Stored data:
──────
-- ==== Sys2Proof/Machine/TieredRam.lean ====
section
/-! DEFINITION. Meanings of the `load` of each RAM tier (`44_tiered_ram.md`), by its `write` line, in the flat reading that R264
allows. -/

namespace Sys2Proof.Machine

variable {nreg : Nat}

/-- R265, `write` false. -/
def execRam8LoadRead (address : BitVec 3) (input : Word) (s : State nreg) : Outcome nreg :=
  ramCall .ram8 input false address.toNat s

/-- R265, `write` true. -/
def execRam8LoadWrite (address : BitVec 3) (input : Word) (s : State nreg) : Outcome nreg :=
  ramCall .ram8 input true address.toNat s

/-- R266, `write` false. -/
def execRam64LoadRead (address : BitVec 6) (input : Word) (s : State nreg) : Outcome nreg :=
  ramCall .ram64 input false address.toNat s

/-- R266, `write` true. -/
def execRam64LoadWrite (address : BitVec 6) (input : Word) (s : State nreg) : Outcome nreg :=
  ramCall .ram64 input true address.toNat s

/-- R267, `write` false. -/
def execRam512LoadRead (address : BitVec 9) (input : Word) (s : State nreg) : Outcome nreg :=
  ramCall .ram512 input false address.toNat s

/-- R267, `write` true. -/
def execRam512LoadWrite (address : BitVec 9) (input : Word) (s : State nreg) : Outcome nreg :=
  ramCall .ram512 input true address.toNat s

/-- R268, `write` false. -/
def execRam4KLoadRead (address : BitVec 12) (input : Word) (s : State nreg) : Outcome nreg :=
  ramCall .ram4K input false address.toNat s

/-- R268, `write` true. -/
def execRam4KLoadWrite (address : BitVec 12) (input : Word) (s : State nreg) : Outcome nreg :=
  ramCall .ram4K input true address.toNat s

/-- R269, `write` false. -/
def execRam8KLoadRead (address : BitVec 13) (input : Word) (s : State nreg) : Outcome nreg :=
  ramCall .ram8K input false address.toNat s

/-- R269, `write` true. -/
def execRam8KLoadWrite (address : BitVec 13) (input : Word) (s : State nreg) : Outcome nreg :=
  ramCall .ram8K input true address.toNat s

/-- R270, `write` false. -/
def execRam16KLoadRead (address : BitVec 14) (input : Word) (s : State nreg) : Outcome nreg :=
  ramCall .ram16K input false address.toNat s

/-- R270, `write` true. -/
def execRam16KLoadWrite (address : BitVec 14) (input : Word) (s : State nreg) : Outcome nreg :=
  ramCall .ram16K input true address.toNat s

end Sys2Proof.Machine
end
──────
Task statement. Restate the records above verbatim, omitting no line.

Reply to the exercise.
-- ==== Sys2Proof/Machine/TieredRam.lean ====
section
/-! DEFINITION. Meanings of the `load` of each RAM tier (`44_tiered_ram.md`), by its `write` line, in the flat reading that R264
allows. -/

namespace Sys2Proof.Machine

variable {nreg : Nat}

/-- R265, `write` false. -/
def execRam8LoadRead (address : BitVec 3) (input : Word) (s : State nreg) : Outcome nreg :=
  ramCall .ram8 input false address.toNat s

/-- R265, `write` true. -/
def execRam8LoadWrite (address : BitVec 3) (input : Word) (s : State nreg) : Outcome nreg :=
  ramCall .ram8 input true address.toNat s

/-- R266, `write` false. -/
def execRam64LoadRead (address : BitVec 6) (input : Word) (s : State nreg) : Outcome nreg :=
  ramCall .ram64 input false address.toNat s

/-- R266, `write` true. -/
def execRam64LoadWrite (address : BitVec 6) (input : Word) (s : State nreg) : Outcome nreg :=
  ramCall .ram64 input true address.toNat s

/-- R267, `write` false. -/
def execRam512LoadRead (address : BitVec 9) (input : Word) (s : State nreg) : Outcome nreg :=
  ramCall .ram512 input false address.toNat s

/-- R267, `write` true. -/
def execRam512LoadWrite (address : BitVec 9) (input : Word) (s : State nreg) : Outcome nreg :=
  ramCall .ram512 input true address.toNat s

/-- R268, `write` false. -/
def execRam4KLoadRead (address : BitVec 12) (input : Word) (s : State nreg) : Outcome nreg :=
  ramCall .ram4K input false address.toNat s

/-- R268, `write` true. -/
def execRam4KLoadWrite (address : BitVec 12) (input : Word) (s : State nreg) : Outcome nreg :=
  ramCall .ram4K input true address.toNat s

/-- R269, `write` false. -/
def execRam8KLoadRead (address : BitVec 13) (input : Word) (s : State nreg) : Outcome nreg :=
  ramCall .ram8K input false address.toNat s

/-- R269, `write` true. -/
def execRam8KLoadWrite (address : BitVec 13) (input : Word) (s : State nreg) : Outcome nreg :=
  ramCall .ram8K input true address.toNat s

/-- R270, `write` false. -/
def execRam16KLoadRead (address : BitVec 14) (input : Word) (s : State nreg) : Outcome nreg :=
  ramCall .ram16K input false address.toNat s

/-- R270, `write` true. -/
def execRam16KLoadWrite (address : BitVec 14) (input : Word) (s : State nreg) : Outcome nreg :=
  ramCall .ram16K input true address.toNat s

end Sys2Proof.Machine
end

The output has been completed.